Screening Criteria Setup: Build an Explainable Scorecard
Turn a hiring profile into a weighted, explainable scorecard for AI CV screening. Concrete rubrics, calibration, fairness checks, and GDPR-ready governance.
Most teams have a hiring profile. Far fewer can turn that profile into a scorecard that an AI CV screening tool can apply reliably. The risk is simple: vague criteria amplify noise and bias, while clear, testable rules produce a shortlist you can defend to a hiring manager, a candidate, or a regulator. This guide shows you how to codify role success into an explainable, weighted scorecard and keep it accurate over time.
Step 1: Define observable role-specific success signals
Work backward from what the role must achieve in its first 6 to 12 months. Pick 4 to 8 signals that can be observed in a CV, application answers, work samples, or a portfolio. Every signal must be job relevant, evidence-based, and scoreable by multiple reviewers in the same way.
Make signals concrete and falsifiable. Examples:
- Demand generation marketer
- Pipeline impact: sustained SQL growth tied to campaigns the candidate owned.
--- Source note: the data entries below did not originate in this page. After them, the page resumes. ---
/-- In every well-formed state in which the next descriptor is one FOLIO accepts, with its buffers in HUB SRAM, no marked
code word there, and the buffers written apart from the completion and from one another: ENCODE leaves in DATA16 the
XOR of the sixteen members' data, in each member's metadata slot its CRC, and in META16 the XOR of their metadata and
CRCs; REBUILD leaves at its two destinations the XOR of the other sixteen members' data and metadata, with status GOOD
or CRC_FAIL by the CRC under the missing member's SEED; PRIOR leaves the prior made of the other fifteen members' XOR
and the LLRs; the descriptor leaves its ring, one completion with its TAG, status and OP enters FC, and the counter of
the work done advances. A descriptor that FOLIO refuses completes BAD_DESC. -/
def Obligations.The_Folio_engine_codes_seventeen_members : Prop :=
  (∀ (s : State) (d : List Byte), s.Wf →
    (s.folNext.1 = some d) →
    (fieldLe d 0 1 = 1) →
    (folInSram d = true) →
    (disjoint ((s.folSlot, 16) :: folRanges d) = true) →
    (s.marks = []) →
    Runs (.folioEncode) s fun t =>
      t.sramAt (folData d 16) 4096 = xorOf 4096 ((List.range 16).map (fun i => s.sramAt (folData d i) 4096)) ∧
      ∀ i, i < 16 → t.sramAt (folMeta d i) 72 = s.sramAt (folMeta d i) 64 ++ toLe 8 (sectorCrc (folSeed d i) (s.sramAt (folData d i) 4096 ++ s.sramAt (folMeta d i) 64)) ∧
      t.sramAt (folMeta d 16) 72 = xorOf 72 ((List.range 16).map (fun i => t.sramAt (folMeta d i) 72)) ∧
      t.sramAt s.folSlot 7 = slice d 4 4 ++ toLe 1 folGood ++ slice d 0 1 ++ [0] ∧
      t.num FQ_TAIL = (s.num FQ_TAIL % ringLenTo 8 (s.get FQ_CFG_LEN) + 1) % ringLenTo 8 (s.get FQ_CFG_LEN) ∧
      t.num FC_HEAD = (s.num FC_HEAD % ringLenTo 10 (s.get FC_CFG_LEN) + 1) % ringLenTo 10 (s.get FC_CFG_LEN) ∧
      t.num64 (FOL_CNT_LO 0) (FOL_CNT_HI 0) = (s.num64 (FOL_CNT_LO 0) (FOL_CNT_HI 0) + 1) % 2 ^ 64) ∧
  (∀ (s : State) (d : List Byte), s.Wf →
    (s.folNext.1 = some d) →
    (fieldLe d 0 1 = 2) →
    (folMiss d ≤ 16) →
    (folInSram d = true) →
    (inHubSram (fieldLe d 16 8) 4096 = true) →
    (inHubSram (fieldLe d 24 8) 72 = true) →
    (disjoint [(s.folSlot, 16), (fieldLe d 16 8, 4096), (fieldLe d 24 8, 72)] = true) →
    (s.marks = []) →
    Runs (.folioRebuild) s fun t =>
      t.sramAt (fieldLe d 16 8) 4096 = xorOf 4096 (((List.range 17).filter (fun i => decide (i ≠ folMiss d))).map (fun i => s.sramAt (folData d i) 4096)) ∧
      t.sramAt (fieldLe d 24 8) 72 = xorOf 72 (((List.range 17).filter (fun i => decide (i ≠ folMiss d))).map (fun i => s.sramAt (folMeta d i) 72)) ∧
      (sectorCrc (folSeed d (folMiss d)) (t.sramAt (fieldLe d 16 8) 4096 ++ t.sramAt (fieldLe d 24 8) 64) = fieldLe (t.sramAt (fieldLe d 24 8) 72) 64 8 → t.sramAt s.folSlot 7 = slice d 4 4 ++ toLe 1 folGood ++ slice d 0 1 ++ [0] ∧ t.num64 (FOL_CNT_LO 1) (FOL_CNT_HI 1) = (s.num64 (FOL_CNT_LO 1) (FOL_CNT_HI 1) + 1) % 2 ^ 64) ∧
      (sectorCrc (folSeed d (folMiss d)) (t.sramAt (fieldLe d 16 8) 4096 ++ t.sramAt (fieldLe d 24 8) 64) ≠ fieldLe (t.sramAt (fieldLe d 24 8) 72) 64 8 → t.sramAt s.folSlot 7 = slice d 4 4 ++ toLe 1 folCrcFail ++ slice d 0 1 ++ [0] ∧ t.num64 (FOL_CNT_LO 2) (FOL_CNT_HI 2) = (s.num64 (FOL_CNT_LO 2) (FOL_CNT_HI 2) + 1) % 2 ^ 64 ∧ bitOf (t.num FOL_ERR) 0 = true) ∧
      t.num FQ_TAIL = (s.num FQ_TAIL % ringLenTo 8 (s.get FQ_CFG_LEN) + 1) % ringLenTo 8 (s.get FQ_CFG_LEN) ∧
      t.num FC_HEAD = (s.num FC_HEAD % ringLenTo 10 (s.get FC_CFG_LEN) + 1) % ringLenTo 10 (s.get FC_CFG_LEN)) ∧
  (∀ (s : State) (d : List Byte), s.Wf →
    (s.folNext.1 = some d) →
    (fieldLe d 0 1 = 3) →
    (folBad d = false) →
    (folInSram d = true) →
    (inHubSram (fieldLe d 16 8) 16672 = true) →
    (inHubSram (fieldLe d 24 8) 16672 = true) →
    (disjoint [(s.folSlot, 16), (fieldLe d 16 8, 16672)] = true) →
    (s.marks = []) →
    Runs (.folioPrior) s fun t =>
      t.sramAt (fieldLe d 16 8) 16672 = priorOf (xorOf 4096 (((List.range 17).filter (fun i => decide (i ≠ folMiss d) && decide (i ≠ folOther d))).map (fun i => s.sramAt (folData d i) 4096)) ++ xorOf 72 (((List.range 17).filter (fun i => decide (i ≠ folMiss d) && decide (i ≠ folOther d))).map (fun i => s.sramAt (folMeta d i) 72))) (s.sramAt (fieldLe d 24 8) 16672) ∧
      t.sramAt s.folSlot 7 = slice d 4 4 ++ toLe 1 folGood ++ slice d 0 1 ++ [0] ∧
      t.num FQ_TAIL = (s.num FQ_TAIL % ringLenTo 8 (s.get FQ_CFG_LEN) + 1) % ringLenTo 8 (s.get FQ_CFG_LEN) ∧
      t.num FC_HEAD = (s.num FC_HEAD % ringLenTo 10 (s.get FC_CFG_LEN) + 1) % ringLenTo 10 (s.get FC_CFG_LEN) ∧
      t.num64 (FOL_CNT_LO 3) (FOL_CNT_HI 3) = (s.num64 (FOL_CNT_LO 3) (FOL_CNT_HI 3) + 1) % 2 ^ 64) ∧
  (∀ (s : State) (d : List Byte), s.Wf →
    (s.folNext.1 = some d) →
    (folBad d = true) →
    Runs (.folioEncode) s fun t =>
      t.sramAt s.folSlot 7 = slice d 4 4 ++ toLe 1 folBadDesc ++ slice d 0 1 ++ [0] ∧
      bitOf (t.num FOL_ERR) 2 = true ∧
      t.num FQ_TAIL = (s.num FQ_TAIL % ringLenTo 8 (s.get FQ_CFG_LEN) + 1) % ringLenTo 8 (s.get FQ_CFG_LEN))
- Content engine: ability to plan, produce, and distribute content that converts.
- Marketing ops: hands-on CRM and marketing automation proficiency.
- Backend engineer
- Production ownership: shipped services used at scale with on-call exposure.
- Systems skills: debugging across services, queues, and data stores.
- Code quality: evidence of reviews, performance work, and testing discipline.
- Customer success manager
- Renewals and NRR: managed renewals with measurable churn reduction or expansion.
- Book complexity: portfolio size, ARR responsibilities, enterprise personas.
- Executive communication: QBRs, documented playbooks, or credible case studies.
Anchor each signal to evidence you can verify. For demand gen, a strong proof might be growing SQLs from zero to a consistent monthly run rate, with program attribution. That kind of outcome is illustrated in the LinkedIn Automation Case Study: 0 to 40 SQLs in 90 Days, which shows the level of LinkedIn content automation impact you can validate in a portfolio or reference.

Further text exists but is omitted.